— Здоров-то здоров, — ответил он мне, — но ежели песен ищете, то проходите дальше. Моя песенка спета.
— Боже! — подумал я. — И этот человек шутит.
— Да вы разве что-нибудь особенное узнали, Матохин? — осторожно спросил я его.
— Да особеннаго ничего… Но только меня, должно быть, сегодня ночью вздернут…
Я даже отшатнулся.
— Так что же, — продолжал Матохин, — это, по-моему, правильно. Они бы попались мне, я бы их всех зарезал. Попался я им — они меня вздернут. Чего проще!
Он угрюмо замолчал.
— Но послушайте, Матохин, — начал я. — Мне смотритель сказал, что вы пожелали меня видеть т. е. вы, по крайней мере, спрашивали обо мне.
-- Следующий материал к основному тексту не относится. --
/-! ### BigInt commands -/

/-- 40_bigint.md R96–R98: NOP, LDI and MOV. -/
def Obligations.NopLdiMov : Prop :=
  decode (commandWord 0x00 0 0 0 0 0) = .ok .nop ∧ (∀ s : State, exec .nop s = .next (complete none s)) ∧
  (∀ (rd : RegIdx) (s : State), decode (commandWord 0x01 rd 0 0 0 0) = .ok (.ldi rd) ∧
    exec (.ldi rd) s = .next (complete none (s.setB rd
      (if s.larg.arg0.toNat < 2 ^ 31 then (s.larg.arg0.toNat : Int) else s.larg.arg0.toNat - 2 ^ 32)))) ∧
  (∀ (rd ra : RegIdx) (s : State), decode (commandWord 0x02 rd ra 0 0 0) = .ok (.mov rd ra) ∧
    exec (.mov rd ra) s = .next (complete none (s.setB rd (s.getB ra)))) ∧
  (∀ (s : State) (r r' : RegIdx) (v : Int), (s.setB r v).getB r' = if r' = r then v else s.getB r')

/-- 40_bigint.md R99, R100: LDB and LDU on `bs`, the ARG1 bytes at ARG0; strings of at most 512 bytes fit. -/
def Obligations.LoadFromBytes : Prop :=
  ∀ (rd : RegIdx) (s : State),
    decode (commandWord 0x03 rd 0 0 0 0) = .ok (.ldb rd) ∧ decode (commandWord 0x04 rd 0 0 0 0) = .ok (.ldu rd) ∧
    (¬ inDmem s.larg.arg0.toNat s.larg.arg1.toNat →
      exec (.ldb rd) s = .next (complete (some .range) s) ∧ exec (.ldu rd) s = .next (complete (some .range) s)) ∧
    ∀ bs : List Byte, inDmem s.larg.arg0.toNat bs.length → s.larg.arg1.toNat = bs.length →
      s.holds s.larg.arg0.toNat bs →
      let n := bs.length
      let u : Int := ∑ i ∈ Finset.range n, ((bs.getD i 0).toNat : Int) * 256 ^ (n - 1 - i)
      let v : Int := if 128 ≤ (bs.getD 0 0).toNat then u - 256 ^ n else u
      exec (.ldb rd) s =
        .next (if v.natAbs < 2 ^ 4096 then complete none (s.setB rd v) else complete (some .capacity) s) ∧
      exec (.ldu rd) s =
        .next (if u.natAbs < 2 ^ 4096 then complete none (s.setB rd u) else complete (some .capacity) s) ∧
      (n ≤ 512 → v.natAbs < 2 ^ 4096 ∧ u.natAbs < 2 ^ 4096)

/-- 40_bigint.md R101: STB stores the shortest big-endian two's-complement string of the register. -/
def Obligations.StoreTwosComplement : Prop :=
  ∀ (ra : RegIdx) (s : State), decode (commandWord 0x05 0 ra 0 0 0) = .ok (.stb ra) ∧
    ∃ n, 1 ≤ n ∧ -(2 : Int) ^ (8 * n - 1) ≤ s.getB ra ∧ s.getB ra < (2 : Int) ^ (8 * n - 1) ∧
      (∀ k, 1 ≤ k → k < n → ¬ (-(2 : Int) ^ (8 * k - 1) ≤ s.getB ra ∧ s.getB ra < (2 : Int) ^ (8 * k - 1))) ∧
      ((s.getB ra).natAbs < 2 ^ 4096 → n ≤ 513) ∧
      (inDmem s.larg.arg2.toNat n →
        ∃ m, exec (.stb ra) s = .next (complete none { s with dmem := m, result := BitVec.ofNat 32 n }) ∧
          Memory.Stores s.dmem m s.larg.arg2.toNat
            ((List.range n).map fun i => BitVec.ofInt 8 (s.getB ra / 256 ^ (n - 1 - i)))) ∧
      (¬ inDmem s.larg.arg2.toNat n → exec (.stb ra) s = .next (complete (some .range) s))

/-- 40_bigint.md R102: STU stores exactly ARG1 bytes, big-endian. -/
def Obligations.StoreUnsigned : Prop :=
  ∀ (ra : RegIdx) (s : State), decode (commandWord 0x06 0 ra 0 0 0) = .ok (.stu ra) ∧
    let n := s.larg.arg1.toNat
    (inDmem s.larg.arg2.toNat n → 0 ≤ s.getB ra → s.getB ra < 256 ^ n →
      ∃ m, exec (.stu ra) s = .next (complete none { s with dmem := m, result := s.larg.arg1 }) ∧
        Memory.Stores s.dmem m s.larg.arg2.toNat
          ((List.range n).map fun i => BitVec.ofInt 8 (s.getB ra / 256 ^ (n - 1 - i)))) ∧
    (¬ inDmem s.larg.arg2.toNat n ∨ s.getB ra < 0 ∨ 256 ^ n ≤ s.getB ra →
      exec (.stu ra) s = .next (complete (some .range) s))

/-- 40_bigint.md R107: what STB stores LDB loads back, for every value. -/
def Obligations.TwosComplementRoundTrip : Prop :=
  ∀ (ra rd : RegIdx) (s : State), (s.getB ra).natAbs < 2 ^ 4096 → inDmem s.larg.arg2.toNat 513 →
    ∃ t, exec (.stb ra) s = .next t ∧ t.status.err = false ∧
      ∀ args : Args, args.arg0 = s.larg.arg2 → args.arg1 = t.result →
        ∃ u, exec (.ldb rd) { t with larg := args } = .next u ∧ u.status.err = false ∧ u.getB rd = s.getB ra

/-- 40_bigint.md R110–R112: ADD, SUB and MUL are exact, or CAPACITY. -/
def Obligations.AddSubMul : Prop :=
  ∀ (rd ra rb : RegIdx) (s : State),
    decode (commandWord 0x10 rd ra rb 0 0) = .ok (.add rd ra rb) ∧
    decode (commandWord 0x11 rd ra rb 0 0) = .ok (.sub rd ra rb) ∧
    decode (commandWord 0x12 rd ra rb 0 0) = .ok (.mul rd ra rb) ∧
    let out (v : Int) : State :=
      if v.natAbs < 2 ^ 4096 then complete none (s.setB rd v) else complete (some .capacity) s
    exec (.add rd ra rb) s = .next (out (s.getB ra + s.getB rb)) ∧
    exec (.sub rd ra rb) s = .next (out (s.getB ra - s.getB rb)) ∧
    exec (.mul rd ra rb) s = .next (out (s.getB ra * s.getB rb))

/-- 40_bigint.md R116, R117, R120: the quotient rounded toward zero and the remainder with the dividend's sign. -/
def Obligations.DivRemDivrem : Prop :=
  ∀ (rd ra rb rc : RegIdx) (s : State),
    decode (commandWord 0x13 rd ra rb 0 0) = .ok (.div rd ra rb) ∧
    decode (commandWord 0x14 rd ra rb 0 0) = .ok (.rem rd ra rb) ∧
    (rd ≠ rc → decode (commandWord 0x15 rd ra rb rc 0) = .ok (.divrem rd ra rb rc)) ∧
    (rd = rc → decode (commandWord 0x15 rd ra rb rc 0) = .error .illegalCommand) ∧
    let q := (s.getB ra).tdiv (s.getB rb)
    let r := (s.getB ra).tmod (s.getB rb)
    (s.getB rb ≠ 0 →
      exec (.div rd ra rb) s = .next (complete none (s.setB rd q)) ∧
      exec (.rem rd ra rb) s = .next (complete none (s.setB rd r)) ∧
      (rd ≠ rc → exec (.divrem rd ra rb rc) s = .next (complete none ((s.setB rd q).setB rc r)))) ∧
    (s.getB rb = 0 →
      exec (.div rd ra rb) s = .next (complete (some .divisionByZero) s) ∧
      exec (.rem rd ra rb) s = .next (complete (some .divisionByZero) s) ∧
      (rd ≠ rc → exec (.divrem rd ra rb rc) s = .next (complete (some .divisionByZero) s)))

/-- 40_bigint.md R121, R106: MOD. For a positive modulus the result is the residue in [0, b). -/
def Obligations.ModOperation : Prop :=
  ∀ (rd ra rb : RegIdx) (s : State), decode (commandWord 0x16 rd ra rb 0 0) = .ok (.mod rd ra rb) ∧
    let a := s.getB ra
    let b := s.getB rb
    let v := if a.tmod b < 0 then a.tmod b + b else a.tmod b
    (b ≠ 0 → v.natAbs < 2 ^ 4096 → exec (.mod rd ra rb) s = .next (complete none (s.setB rd v))) ∧
    (0 < b → b < 2 ^ 4096 → exec (.mod rd ra rb) s = .next (complete none (s.setB rd (a % b)))) ∧
    (b = 0 → exec (.mod rd ra rb) s = .next (complete (some .divisionByZero) s))

/-- 40_bigint.md R122: MODPOW. -/
def Obligations.ModularExponentiation : Prop :=
  ∀ (rd ra rb rc : RegIdx) (s : State), decode (commandWord 0x17 rd ra rb rc 0) = .ok (.modpow rd ra rb rc) ∧
    (0 < s.getB rc → 0 ≤ s.getB rb → exec (.modpow rd ra rb rc) s =
      .next (complete none (s.setB rd (s.getB ra ^ (s.getB rb).toNat % s.getB rc)))) ∧
    (s.getB rc ≤ 0 ∨ s.getB rb < 0 → exec (.modpow rd ra rb rc) s = .next (complete (some .arithmetic) s))

/-- 40_bigint.md R124: MODINV. -/
def Obligations.ModularInverse : Prop :=
  ∀ (rd ra rb : RegIdx) (s : State), decode (commandWord 0x18 rd ra rb 0 0) = .ok (.modinv rd ra rb) ∧
    let a := s.getB ra
    let m := s.getB rb
    (m ≤ 0 → exec (.modinv rd ra rb) s = .next (complete (some .arithmetic) s)) ∧
    (0 < m → Int.gcd (a % m) m ≠ 1 →
      exec (.modinv rd ra rb) s = .next (complete none { s with status := { s.status with noinv := true } })) ∧
    (0 < m → Int.gcd (a % m) m = 1 → ∃ x : Int, 0 ≤ x ∧ x < m ∧ a * x % m = 1 % m ∧
      exec (.modinv rd ra rb) s =
        .next (complete none (State.setB { s with status := { s.status with noinv := false } } rd x))) ∧
    (0 < m → ∀ x y : Int, 0 ≤ x → x < m → a * x % m = 1 % m → 0 ≤ y → y < m → a * y % m = 1 % m → x = y)

/-- 40_bigint.md R126, R127, R108: CMP, and BITLEN, the least n with |B[RA]| < 2^n. -/
def Obligations.CompareAndBitLength : Prop :=
  (∀ (ra rb : RegIdx) (s : State), decode (commandWord 0x19 0 ra rb 0 0) = .ok (.cmp ra rb) ∧
      exec (.cmp ra rb) s = .next (complete none { s with
        status := { s.status with
          lt := decide (s.getB ra < s.getB rb), eq := decide (s.getB ra = s.getB rb)
          gt := decide (s.getB ra > s.getB rb) }
        result := if s.getB ra < s.getB rb then 0xFFFFFFFF else if s.getB ra = s.getB rb then 0 else 1 })) ∧
  (∀ (ra : RegIdx) (s : State), decode (commandWord 0x1A 0 ra 0 0 0) = .ok (.bitlen ra) ∧
      ∃ n : Nat, (s.getB ra).natAbs < 2 ^ n ∧ (∀ k, (s.getB ra).natAbs < 2 ^ k → n ≤ k) ∧
        exec (.bitlen ra) s = .next (complete none { s with result := BitVec.ofNat 32 n }))

/-! ### RSA commands -/

/-- 41_rsa.md R140: RSAENC on the message `msg`, with the padding string from DMEM (PSSRC = 1) or from the RNG
(PSSRC = 0, for some nonzero bytes; the model's counter of draws is log entry 6). k is the key length of R137. -/
def Obligations.RsaEncrypt : Prop :=
  ∀ (ra rb : RegIdx) (s : State) (k : Nat) (msg : List Byte),
    256 ^ (k - 1) ≤ s.getB ra → s.getB ra < 256 ^ k → 0 ≤ s.getB rb →
    s.larg.arg1.toNat = msg.length → msg.length + 11 ≤ k → inDmem s.larg.arg0.toNat msg.length →
    inDmem s.larg.arg2.toNat k → s.holds s.larg.arg0.toNat msg →
    let result (ps : List Byte) (draws : Nat) (pssrc : Bool) : Prop :=
      ∃ (c : List Byte) (m : Memory), c.length = k ∧
        (os2ip c : Int) = (os2ip ([0x00, 0x02] ++ ps ++ [0x00] ++ msg) : Int) ^ (s.getB rb).toNat % s.getB ra ∧
        Memory.Stores s.dmem m s.larg.arg2.toNat c ∧
        exec (.rsaenc ra rb pssrc) s =
          .next (complete none { s with dmem := m, result := BitVec.ofNat 32 k, rng := s.rng + draws })
    (∀ ps : List Byte, ps.length = k - msg.length - 3 → (∀ x ∈ ps, x ≠ 0x00) → inDmem s.larg.arg3.toNat ps.length →
      s.holds s.larg.arg3.toNat ps → result ps 0 true) ∧
    (∃ ps : List Byte, ps.length = k - msg.length - 3 ∧ (∀ x ∈ ps, x ≠ 0x00) ∧ result ps ps.length false)

/-- 41_rsa.md R142, R143: RSADEC on the ciphertext `c`. The block is k bytes of value c^d mod n; its message follows
the first zero byte at or after index 2, which must be at index 10 or later. -/
def Obligations.RsaDecrypt : Prop :=
  ∀ (ra rb : RegIdx) (s : State) (k : Nat) (c em : List Byte),
    0 < k → 256 ^ (k - 1) ≤ s.getB ra → s.getB ra < 256 ^ k → 0 ≤ s.getB rb →
    s.larg.arg1.toNat = c.length → inDmem s.larg.arg0.toNat c.length → inDmem s.larg.arg2.toNat (k - 11) →
    s.holds s.larg.arg0.toNat c → em.length = k → (os2ip em : Int) = (os2ip c : Int) ^ (s.getB rb).toNat % s.getB ra →
    (∀ (ty : Byte) (xs msg : List Byte), em = [0x00, ty] ++ xs ++ [0x00] ++ msg → (ty = 0x01 ∨ ty = 0x02) →
      (∀ x ∈ xs, x ≠ 0x00) → 8 ≤ xs.length →
      ∃ m, Memory.Stores s.dmem m s.larg.arg2.toNat msg ∧ exec (.rsadec ra rb) s =
        .next (complete none { s with dmem := m, result := BitVec.ofNat 32 msg.length })) ∧
    ((¬ ∃ (ty : Byte) (xs msg : List Byte), em = [0x00, ty] ++ xs ++ [0x00] ++ msg ∧ (ty = 0x01 ∨ ty = 0x02) ∧
        (∀ x ∈ xs, x ≠ 0x00) ∧ 8 ≤ xs.length) →
      exec (.rsadec ra rb) s = .next (complete (some .invalidPadding) s))

/-- 41_rsa.md R146: the error RSAENC or RSADEC reports is the first in the order of its pseudocode. -/
def Obligations.RsaErrorPriority : Prop :=
  ∀ (ra rb : RegIdx) (pssrc : Bool) (s : State),
    (s.getB ra ≤ 0 ∨ s.getB rb < 0 →
      exec (.rsaenc ra rb pssrc) s = .next (complete (some .arithmetic) s) ∧
      exec (.rsadec ra rb) s = .next (complete (some .arithmetic) s)) ∧
    ∀ k : Nat, 0 < k → 256 ^ (k - 1) ≤ s.getB ra → s.getB ra < 256 ^ k → 0 ≤ s.getB rb →
      let len := s.larg.arg1.toNat
      (¬ inDmem s.larg.arg0.toNat len ∨ ¬ inDmem s.larg.arg2.toNat k →
        exec (.rsaenc ra rb pssrc) s = .next (complete (some .range) s)) ∧
      (¬ inDmem s.larg.arg0.toNat len ∨ ¬ inDmem s.larg.arg2.toNat (k - 11) →
        exec (.rsadec ra rb) s = .next (complete (some .range) s)) ∧
      (inDmem s.larg.arg0.toNat len → inDmem s.larg.arg2.toNat k →
        (k < len + 11 → exec (.rsaenc ra rb pssrc) s = .next (complete (some .dataTooLong) s)) ∧
        (len + 11 ≤ k →
          (¬ inDmem s.larg.arg3.toNat (k - len - 3) →
            exec (.rsaenc ra rb true) s = .next (complete (some .range) s)) ∧
          (∀ ps : List Byte, ps.length = k - len - 3 → inDmem s.larg.arg3.toNat ps.length →
            s.holds s.larg.arg3.toNat ps → 0x00 ∈ ps →
            exec (.rsaenc ra rb true) s = .next (complete (some .psZero) s))))

/-- 41_rsa.md R145: with a key pair of two distinct primes RSADEC of RSAENC gives the message back, for every draw
of the padding string and for one from DMEM. -/
def Obligations.RsaRoundTrip : Prop :=
  ∀ (ra rb rc : RegIdx) (pssrc : Bool) (s : State) (p q k : Nat) (msg ps : List Byte),
    p.Prime → q.Prime → p ≠ q → s.getB ra = p * q → 0 ≤ s.getB rb → 0 ≤ s.getB rc →
    s.getB rb * s.getB rc % ((p - 1) * (q - 1) : Nat) = 1 →
    256 ^ (k - 1) ≤ s.getB ra → s.getB ra < 256 ^ k →
    s.larg.arg1.toNat = msg.length → msg.length + 11 ≤ k → inDmem s.larg.arg0.toNat msg.length →
    inDmem s.larg.arg2.toNat k → s.holds s.larg.arg0.toNat msg →
    (pssrc = true → ps.length = k - msg.length - 3 ∧ (∀ x ∈ ps, x ≠ 0x00) ∧
      inDmem s.larg.arg3.toNat ps.length ∧ s.holds s.larg.arg3.toNat ps) →
    ∃ t, exec (.rsaenc ra rb pssrc) s = .next t ∧ t.status.err = false ∧
      ∀ args : Args, args.arg0 = s.larg.arg2 → args.arg1 = t.result → inDmem args.arg2.toNat (k - 11) →
        ∃ u, exec (.rsadec ra rc) { t with larg := args } = .next u ∧ u.status.err = false ∧
          u.result.toNat = msg.length ∧ u.holds args.arg2.toNat msg

/-! ### AES commands -/

/-- 42_aes.md R154, R155, R156: multiplication in GF(2^8) by repeated xtime, the S-box as the inverse in it followed by the
affine map, and ISBOX, which undoes it. -/
def Obligations.SboxTables : Prop :=
  (∀ a b : Byte, ∃ p : Nat → Byte, p 0 = a ∧
    (∀ i, p (i + 1) = (p i <<< 1) ^^^ (if (p i).getLsbD 7 then 0x1B else 0x00)) ∧
    gmul a b = (List.range 8).foldl (fun x i => x ^^^ if b.getLsbD i then p i else 0) 0) ∧
  sbox 0 = sboxAffine 0 ∧ (∀ x : Byte, x ≠ 0 → ∃ y : Byte, gmul x y = 1 ∧ sbox x = sboxAffine y) ∧
  ∀ x : Byte, isbox (sbox x) = x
Ну, вот и скажите мне на милость, для чего убили вы этого нечастного Беккера (так звали покойную жертву)? Хоть бы и на каторге, а жили бы да жили, а там кто знает… Ну, скажите, для чего нужно это было делать?
— Да такая уж вышла планида… Пришла пора… — заладил Матохин, как бы нехотя.
— Да перестаньте, — перебил я его. — Какая там «планида»! Что за «пора»! Бросьте дурачиться, Матохин! Даю вам слово, что, если вы мне все расскажите, я унесу вашу тайну с собой в могилу и никому ее не открою.
Он молчал.
— Может быть, у вас были какие-нибудь давнишние счеты с Беккером? Да, наконец, может быть, вы ему, отомстили за какого-нибудь товарища? — допытывался я.
— Вот все с этим также и на суде ко мне приставали. Скажи, да скажи! Вынь да положь! Тайна да тайна! А тайны тут никакой нет. Беккера я почти что не знавал и сердца к нему не имел. Подвернулся человек — и все тут. Не попадайся! — как-то грозно сказал Матохин.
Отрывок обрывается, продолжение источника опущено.